The price of oil recently reached four-year highs. Will this be a short-lived shock or a long-term issue?
Figure 1: The Brent crude oil price was volatile in early March (dollars)
Past performance is not a reliable indicator of future returns.
Source: Bloomberg, Aviva Investors. Data as of March 13, 2026.
On March 8, 2026, the oil price jumped to over $100 per barrel of Brent crude, its highest level in four years (see Figure 1). It even neared $120, a level last seen in 2022, during the Russia-Ukraine conflict.1 That was another war‑driven supply shock that pushed inflation higher and ended up impacting returns for both equities and bonds over the year.

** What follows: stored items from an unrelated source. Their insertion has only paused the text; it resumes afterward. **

theorem execSealCoverOpen_keeps (h : Keeps q s) : KeepsN q (execSealCoverOpen s) := by
  unfold execSealCoverOpen
  repeat' first
    | with_reducible assumption
    | with_reducible refine keepsN_next ?_
    | (extract_lets +onlyGivenNames y; with_reducible refine keeps_cut (s := y) ?_ ?_; unfold y; clear y; rotate_left; intro hy; clear_value y; revert y; intros)
    | (extract_lets +onlyGivenNames y; with_reducible refine keeps_metid y ?_; unfold y; clear y)
    | with_reducible refine keeps_upd (by with_reducible assumption)
    | (extract_lets +onlyGivenNames y; clear_value y; revert y; intros)
    | with_reducible refine keeps_ite ?_ ?_
    | with_reducible refine keepsN_ite ?_ ?_
    | with_reducible apply metRow_keeps
    | with_reducible apply dgLegal_keeps
    | with_reducible apply metEvents_keeps
    | with_reducible apply profileFlags_keeps
    | with_reducible apply audit_keeps
    | intro _ _ hs
    | intro _ hs
    | intro hs
    | split
    | with_reducible refine keeps_upd ?_

theorem execServiceWindowWrite_keeps (h : Keeps q s) : KeepsN q (execServiceWindowWrite a1 a2 a3 a4 s) := by
  unfold execServiceWindowWrite
  repeat' first
    | with_reducible assumption
    | with_reducible refine keepsN_next ?_
    | (extract_lets +onlyGivenNames y; with_reducible refine keeps_cut (s := y) ?_ ?_; unfold y; clear y; rotate_left; intro hy; clear_value y; revert y; intros)
    | (extract_lets +onlyGivenNames y; with_reducible refine keeps_metid y ?_; unfold y; clear y)
    | with_reducible refine keeps_upd (by with_reducible assumption)
    | (extract_lets +onlyGivenNames y; clear_value y; revert y; intros)
    | with_reducible refine keeps_ite ?_ ?_
    | with_reducible refine keepsN_ite ?_ ?_
    | with_reducible apply metRow_keeps
    | with_reducible apply metEvents_keeps
    | with_reducible apply audit_keeps
    | intro _ _ hs
    | intro _ hs
    | intro hs
    | split
    | with_reducible refine keeps_fst (by with_reducible assumption) ?_
    | with_reducible refine keeps_upd ?_

theorem execServiceWindowRead_keeps (h : Keeps q s) : KeepsN q (execServiceWindowRead a1 a2 s) := by
  unfold execServiceWindowRead
  repeat' first
    | with_reducible assumption
    | with_reducible refine keepsN_next ?_
    | (extract_lets +onlyGivenNames y; with_reducible refine keeps_cut (s := y) ?_ ?_; unfold y; clear y; rotate_left; intro hy; clear_value y; revert y; intros)
    | with_reducible refine keeps_upd (by with_reducible assumption)
    | (extract_lets +onlyGivenNames y; clear_value y; revert y; intros)
    | with_reducible apply metRow_keeps
    | with_reducible apply emit_keeps
    | intro _ _ hs
    | intro _ hs
    | intro hs
    | split
    | with_reducible refine keeps_fst (by with_reducible assumption) ?_
    | with_reducible refine keeps_upd ?_

theorem execResealArmExpiry_keeps (h : Keeps q s) : KeepsN q (execResealArmExpiry s) := by
  unfold execResealArmExpiry
  repeat' first
    | with_reducible assumption
    | with_reducible refine keepsN_next ?_
    | (extract_lets +onlyGivenNames y; with_reducible refine keeps_cut (s := y) ?_ ?_; unfold y; clear y; rotate_left; intro hy; clear_value y; revert y; intros)
    | (extract_lets +onlyGivenNames y; with_reducible refine keeps_metid y ?_; unfold y; clear y)
    | with_reducible refine keeps_upd (by with_reducible assumption)
    | (extract_lets +onlyGivenNames y; clear_value y; revert y; intros)
    | with_reducible refine keeps_ite ?_ ?_
    | with_reducible refine keepsN_ite ?_ ?_
    | with_reducible apply metRow_keeps
    | intro _ _ hs
    | intro _ hs
    | intro hs
    | split
    | with_reducible refine keeps_fst (by with_reducible assumption) ?_
    | with_reducible refine keeps_upd ?_

theorem execSealCoverClose_keeps (h : Keeps q s) : KeepsN q (execSealCoverClose s) := by
  unfold execSealCoverClose
  repeat' first
    | with_reducible assumption
    | with_reducible refine keepsN_next ?_
    | (extract_lets +onlyGivenNames y; with_reducible refine keeps_cut (s := y) ?_ ?_; unfold y; clear y; rotate_left; intro hy; clear_value y; revert y; intros)
    | (extract_lets +onlyGivenNames y; with_reducible refine keeps_metid y ?_; unfold y; clear y)
    | with_reducible refine keeps_upd (by with_reducible assumption)
    | (extract_lets +onlyGivenNames y; clear_value y; revert y; intros)
    | with_reducible refine keeps_ite ?_ ?_
    | with_reducible refine keepsN_ite ?_ ?_
    | with_reducible apply metRow_keeps
    | with_reducible apply dgLegal_keeps
    | with_reducible apply metEvents_keeps
    | with_reducible apply audit_keeps
    | intro _ _ hs
    | intro _ hs
    | intro hs
    | split
    | with_reducible refine keeps_fst (by with_reducible assumption) ?_
    | with_reducible refine keeps_upd ?_

theorem execLidOpen_keeps (h : Keeps q s) : KeepsN q (execLidOpen s) := by
  unfold execLidOpen
  repeat' first
    | with_reducible assumption
    | with_reducible refine keepsN_next ?_
    | (extract_lets +onlyGivenNames y; with_reducible refine keeps_cut (s := y) ?_ ?_; unfold y; clear y; rotate_left; intro hy; clear_value y; revert y; intros)
    | (extract_lets +onlyGivenNames y; with_reducible refine keeps_metid y ?_; unfold y; clear y)
    | with_reducible refine keeps_upd (by with_reducible assumption)
    | (extract_lets +onlyGivenNames y; clear_value y; revert y; intros)
    | with_reducible refine keeps_ite ?_ ?_
    | with_reducible refine keepsN_ite ?_ ?_
    | with_reducible apply metRow_keeps
    | with_reducible apply dgLegal_keeps
    | with_reducible apply metEvents_keeps
    | with_reducible apply profileFlags_keeps
    | with_reducible apply audit_keeps
    | intro _ _ hs
    | intro _ hs
    | intro hs
    | split
    | with_reducible refine keeps_upd ?_

theorem mgShow_keeps (h : Keeps q s) : Keeps q (State.mgShow s) := by
  unfold State.mgShow
  repeat' first
    | with_reducible assumption
    | (extract_lets +onlyGivenNames y; with_reducible refine keeps_cut (s := y) ?_ ?_; unfold y; clear y; rotate_left; intro hy; clear_value y; revert y; intros)
    | with_reducible refine keeps_upd (by with_reducible assumption)
    | (extract_lets +onlyGivenNames y; clear_value y; revert y; intros)
    | with_reducible refine keeps_ite ?_ ?_
    | with_reducible apply wr_keeps
    | with_reducible apply wr64_keeps
    | split
    | with_reducible refine keeps_fst (by with_reducible assumption) ?_
    | with_reducible refine keeps_upd ?_

theorem mgStore_keeps (h : Keeps q s) : Keeps q (State.mgStore s a1) := by
  unfold State.mgStore
  repeat' first
    | with_reducible assumption
    | (extract_lets +onlyGivenNames y; with_reducible refine keeps_cut (s := y) ?_ ?_; unfold y; clear y; rotate_left; intro hy; clear_value y; revert y; intros)
    | with_reducible refine keeps_upd (by with_reducible assumption)
    | (extract_lets +onlyGivenNames y; clear_value y; revert y; intros)
    | with_reducible refine keeps_ite ?_ ?_
    | with_reducible apply inc_keeps
    | with_reducible apply wr_keeps
    | with_reducible apply mgShow_keeps
    | split
    | with_reducible refine keeps_upd ?_

theorem execMgRecordRx_keeps (h : Keeps q s) : KeepsN q (execMgRecordRx a1 a2 s) := by
  unfold execMgRecordRx
  repeat' first
    | with_reducible assumption
    | with_reducible refine keepsN_next ?_
    | (extract_lets +onlyGivenNames y; with_reducible refine keeps_cut (s := y) ?_ ?_; unfold y; clear y; rotate_left; intro hy; clear_value y; revert y; intros)
    | with_reducible refine keeps_upd (by with_reducible assumption)
    | (extract_lets +onlyGivenNames y; clear_value y; revert y; intros)
    | with_reducible refine keeps_ite ?_ ?_
    | with_reducible refine keepsN_ite ?_ ?_
    | with_reducible apply metRow_keeps
    | with_reducible apply inc_keeps
    | with_reducible apply wr_keeps
    | with_reducible apply mgStore_keeps
    | intro _ _ hs
    | intro _ hs
    | intro hs
    | split
    | with_reducible refine keeps_upd ?_

theorem execMgRxPop_keeps (h : Keeps q s) : KeepsN q (execMgRxPop s) := by
  unfold execMgRxPop
  repeat' first
    | with_reducible assumption
    | with_reducible refine keepsN_next ?_
    | (extract_lets +onlyGivenNames y; with_reducible refine keeps_cut (s := y) ?_ ?_; unfold y; clear y; rotate_left; intro hy; clear_value y; revert y; intros)
    | with_reducible refine keeps_upd (by with_reducible assumption)
    | (extract_lets +onlyGivenNames y; clear_value y; revert y; intros)
    | with_reducible apply metRow_keeps
    | with_reducible apply mgShow_keeps
    | intro _ _ hs
    | intro _ hs
    | intro hs
    | with_reducible refine keeps_upd ?_

theorem sealReport_keeps (h : Keeps q s) : Keeps q (State.sealReport s a1) := by
  unfold State.sealReport
  repeat' first
    | with_reducible assumption
    | (extract_lets +onlyGivenNames y; with_reducible refine keeps_cut (s := y) ?_ ?_; unfold y; clear y; rotate_left; intro hy; clear_value y; revert y; intros)
    | with_reducible refine keeps_upd (by with_reducible assumption)
    | (extract_lets +onlyGivenNames y; clear_value y; revert y; intros)
    | with_reducible refine keeps_ite ?_ ?_
    | with_reducible apply journal_keeps
    | with_reducible apply notify_keeps
    | with_reducible apply closeSession_keeps
    | with_reducible refine keeps_foldl ?_ (fun _ _ hs => ?_)
    | intro _ _ hs
    | intro _ hs
    | intro hs
    | split
    | with_reducible refine keeps_upd ?_

theorem execRecordVerify_keeps (h : Keeps q s) : KeepsN q (execRecordVerify a1 s) := by
  unfold execRecordVerify
  repeat' first
    | with_reducible assumption
    | with_reducible refine keepsN_next ?_
    | (extract_lets +onlyGivenNames y; with_reducible refine keeps_cut (s := y) ?_ ?_; unfold y; clear y; rotate_left; intro hy; clear_value y; revert y; intros)
    | with_reducible refine keeps_upd (by with_reducible assumption)
    | (extract_lets +onlyGivenNames y; clear_value y; revert y; intros)
    | with_reducible refine keeps_ite ?_ ?_
    | with_reducible refine keepsN_ite ?_ ?_
    | with_reducible apply metRow_keeps
    | with_reducible apply mgShow_keeps
    | with_reducible apply journal_keeps
    | with_reducible apply sealReport_keeps
    | intro _ _ hs
    | intro _ hs
    | intro hs
    | split
    | with_reducible refine keeps_fst (by with_reducible assumption) ?_
    | with_reducible refine keeps_upd ?_

/-! ### Zeroise -/

theorem seShow_keeps (h : Keeps q s) : Keeps q (State.seShow s) := by
  unfold State.seShow
  repeat' first
    | with_reducible assumption
    | (extract_lets +onlyGivenNames y; with_reducible refine keeps_cut (s := y) ?_ ?_; unfold y; clear y; rotate_left; intro hy; clear_value y; revert y; intros)
    | (extract_lets +onlyGivenNames y; clear_value y; revert y; intros)
    | with_reducible refine keeps_ite ?_ ?_
    | with_reducible apply wr_keeps
    | with_reducible apply wr64_keeps
    | split

theorem zeroiseSessions_keeps (h : Keeps q s) : Keeps q (State.zeroiseSessions s) := by
  unfold State.zeroiseSessions
  repeat' first
    | with_reducible assumption
    | (extract_lets +onlyGivenNames y; with_reducible refine keeps_cut (s := y) ?_ ?_; unfold y; clear y; rotate_left; intro hy; clear_value y; revert y; intros)
    | with_reducible refine keeps_upd (by with_reducible assumption)
    | (extract_lets +onlyGivenNames y; clear_value y; revert y; intros)
    | with_reducible apply closeSession_keeps
    | with_reducible apply pairLinks_keeps
    | with_reducible apply wr_keeps
    | with_reducible refine keeps_foldl ?_ (fun _ _ hs => ?_)
    | intro _ _ hs
    | intro _ hs
    | intro hs
    | with_reducible refine keeps_upd ?_
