theorem execChanRead_keeps (h : Keeps q s) : KeepsN q (execChanRead a1 a2 s) := by
  unfold execChanRead
  repeat' first
    | with_reducible assumption
    | with_reducible refine keepsN_next ?_
    | (extract_lets +onlyGivenNames y; with_reducible refine keeps_cut (s := y) ?_ ?_; unfold y; clear y; rotate_left; intro hy; clear_value y; revert y; intros)
    | (extract_lets +onlyGivenNames y; clear_value y; revert y; intros)
    | with_reducible apply command_keeps
    | with_reducible apply require_keeps
    | with_reducible apply reply_keeps
    | intro _ _ hs
    | intro _ hs
    | intro hs

theorem execNetCfg_keeps (h : Keeps q s) : KeepsN q (execNetCfg a1 a2 a3 a4 a5 a6 s) := by
  unfold execNetCfg
  repeat' first
    | with_reducible assumption
    | with_reducible refine keepsN_next ?_
    | (extract_lets +onlyGivenNames y; with_reducible refine keeps_cut (s := y) ?_ ?_; unfold y; clear y; rotate_left; intro hy; clear_value y; revert y; intros)
    | with_reducible refine keeps_upd (by with_reducible assumption)
    | (extract_lets +onlyGivenNames y; clear_value y; revert y; intros)
    | with_reducible apply command_keeps
    | with_reducible apply require_keeps
    | with_reducible apply inRange_keeps
    | with_reducible apply reply_keeps
    | intro _ _ hs
    | intro _ hs
    | intro hs
    | with_reducible refine keeps_upd ?_

theorem execTrimSet_keeps (h : Keeps q s) : KeepsN q (execTrimSet a1 a2 a3 a4 s) := by
  unfold execTrimSet
  repeat' first
    | with_reducible assumption
    | with_reducible refine keepsN_next ?_
    | (extract_lets +onlyGivenNames y; with_reducible refine keeps_cut (s := y) ?_ ?_; unfold y; clear y; rotate_left; intro hy; clear_value y; revert y; intros)
    | (extract_lets +onlyGivenNames y; clear_value y; revert y; intros)
    | with_reducible apply command_keeps
    | with_reducible apply require_keeps
    | with_reducible apply stage_keeps
    | with_reducible apply fgApply_keeps
    | with_reducible apply await_keeps
    | intro _ _ hs
    | intro _ hs
    | intro hs

theorem execHartPass_keeps (h : Keeps q s) : KeepsN q (execHartPass a1 a2 a3 a4 a5 s) := by
  unfold execHartPass
  repeat' first
    | with_reducible assumption
    | with_reducible refine keepsN_next ?_
    | (extract_lets +onlyGivenNames y; with_reducible refine keeps_cut (s := y) ?_ ?_; unfold y; clear y; rotate_left; intro hy; clear_value y; revert y; intros)
    | with_reducible refine keeps_upd (by with_reducible assumption)
    | (extract_lets +onlyGivenNames y; clear_value y; revert y; intros)
    | with_reducible refine keeps_ite ?_ ?_
    | with_reducible refine keepsN_ite ?_ ?_
    | with_reducible apply command_keeps
    | with_reducible apply require_keeps
    | with_reducible apply inRange_keeps
    | with_reducible apply reply_keeps
    | with_reducible apply updHart_keeps
    | intro _ _ hs
    | intro _ hs
    | intro hs
    | split
    | with_reducible refine keeps_upd ?_

theorem execHartRead_keeps (h : Keeps q s) : KeepsN q (execHartRead a1 a2 s) := by
  unfold execHartRead
  repeat' first
    | with_reducible assumption
    | with_reducible refine keepsN_next ?_
    | (extract_lets +onlyGivenNames y; with_reducible refine keeps_cut (s := y) ?_ ?_; unfold y; clear y; rotate_left; intro hy; clear_value y; revert y; intros)
    | (extract_lets +onlyGivenNames y; clear_value y; revert y; intros)
    | with_reducible apply command_keeps
    | with_reducible apply require_keeps
    | with_reducible apply reply_keeps
    | intro _ _ hs
    | intro _ hs
    | intro hs

theorem execHartPollSet_keeps (h : Keeps q s) : KeepsN q (execHartPollSet a1 a2 a3 s) := by
  unfold execHartPollSet
  repeat' first
    | with_reducible assumption
    | with_reducible refine keepsN_next ?_
    | (extract_lets +onlyGivenNames y; with_reducible refine keeps_cut (s := y) ?_ ?_; unfold y; clear y; rotate_left; intro hy; clear_value y; revert y; intros)
    | with_reducible refine keeps_upd (by with_reducible assumption)
    | (extract_lets +onlyGivenNames y; clear_value y; revert y; intros)
    | with_reducible apply command_keeps
    | with_reducible apply require_keeps
    | with_reducible apply inRange_keeps
    | with_reducible apply reply_keeps
    | with_reducible apply updHart_keeps
    | intro _ _ hs
    | intro _ hs
    | intro hs
    | with_reducible refine keeps_upd ?_

theorem execCanRecover_keeps (h : Keeps q s) : KeepsN q (execCanRecover a1 a2 a3 s) := by
  unfold execCanRecover
  repeat' first
    | with_reducible assumption
    | with_reducible refine keepsN_next ?_
    | (extract_lets +onlyGivenNames y; with_reducible refine keeps_cut (s := y) ?_ ?_; unfold y; clear y; rotate_left; intro hy; clear_value y; revert y; intros)
    | (extract_lets +onlyGivenNames y; clear_value y; revert y; intros)
    | with_reducible apply command_keeps
    | with_reducible apply require_keeps
    | with_reducible apply inRange_keeps
    | with_reducible apply reply_keeps
    | with_reducible apply canRecover_keeps
    | intro _ _ hs
    | intro _ hs
    | intro hs

theorem execCanSend_keeps (h : Keeps q s) : KeepsN q (execCanSend a1 a2 a3 s) := by
  unfold execCanSend
  repeat' first
    | with_reducible assumption
    | with_reducible refine keepsN_next ?_
    | (extract_lets +onlyGivenNames y; with_reducible refine keeps_cut (s := y) ?_ ?_; unfold y; clear y; rotate_left; intro hy; clear_value y; revert y; intros)
    | (extract_lets +onlyGivenNames y; with_reducible refine keeps_cutG (f := y) ?_ ?_; unfold y; clear y; rotate_left; intro hy; clear_value y; revert y; intro fG hG)
    | (extract_lets +onlyGivenNames y; clear_value y; revert y; intros)
    | with_reducible refine keeps_ite ?_ ?_
    | with_reducible refine keepsN_ite ?_ ?_
    | with_reducible apply hG
    | with_reducible apply command_keeps
    | with_reducible apply require_keeps
    | with_reducible apply inRange_keeps
    | with_reducible apply act_keeps
    | with_reducible apply execCanTxRecord_keeps
    | with_reducible apply reply_keeps
    | intro _ _ hs
    | intro _ hs
    | intro hs
    | split

/-! ### TimePairCommands -/

theorem execTimeRead_keeps (h : Keeps q s) : KeepsN q (execTimeRead a1 s) := by
  unfold execTimeRead
  repeat' first
    | with_reducible assumption
    | with_reducible refine keepsN_next ?_
    | (extract_lets +onlyGivenNames y; with_reducible refine keeps_cut (s := y) ?_ ?_; unfold y; clear y; rotate_left; intro hy; clear_value y; revert y; intros)
    | (extract_lets +onlyGivenNames y; clear_value y; revert y; intros)
    | with_reducible apply command_keeps
    | with_reducible apply reply_keeps
    | intro _ _ hs
    | intro _ hs
    | intro hs

theorem putTodset_keeps (h : Keeps q s) : Keeps q (State.putTodset s a1) := by
  unfold State.putTodset
  repeat' first
    | with_reducible assumption
    | (extract_lets +onlyGivenNames y; with_reducible refine keeps_cut (s := y) ?_ ?_; unfold y; clear y; rotate_left; intro hy; clear_value y; revert y; intros)
    | (extract_lets +onlyGivenNames y; clear_value y; revert y; intros)
    | with_reducible apply wr_keeps
    | with_reducible apply wr64_keeps

theorem execTodSet_keeps (h : Keeps q s) : KeepsN q (execTodSet a1 a2 a3 a4 a5 s) := by
  unfold execTodSet
  repeat' first
    | with_reducible assumption
    | with_reducible refine keepsN_next ?_
    | (extract_lets +onlyGivenNames y; with_reducible refine keeps_cut (s := y) ?_ ?_; unfold y; clear y; rotate_left; intro hy; clear_value y; revert y; intros)
    | (extract_lets +onlyGivenNames y; clear_value y; revert y; intros)
    | with_reducible refine keeps_ite ?_ ?_
    | with_reducible refine keepsN_ite ?_ ?_
    | with_reducible apply command_keeps
    | with_reducible apply reply_keeps
    | with_reducible apply putTodset_keeps
    | with_reducible apply todNow_keeps
    | with_reducible apply todArm_keeps
    | intro _ _ hs
    | intro _ hs
    | intro hs
    | split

The backdrop today is different. In 2022, inflation was already high and rising when Russia invaded Ukraine. Before the Iran‑related escalation this year, inflation was close to central banks’ target levels and falling.
But the comparison still matters: if the oil price stays high, the risk is a mix of higher inflation and weaker growth (“stagflation”). That tends to be a difficult environment for most assets.
For now, it’s still very early. News is shifting by the hour, and markets are reacting just as quickly. What will matter most is how long the conflict lasts: will it be a short‑lived shock or a sustained drag on global growth? The coming weeks will be critical in determining which way it breaks.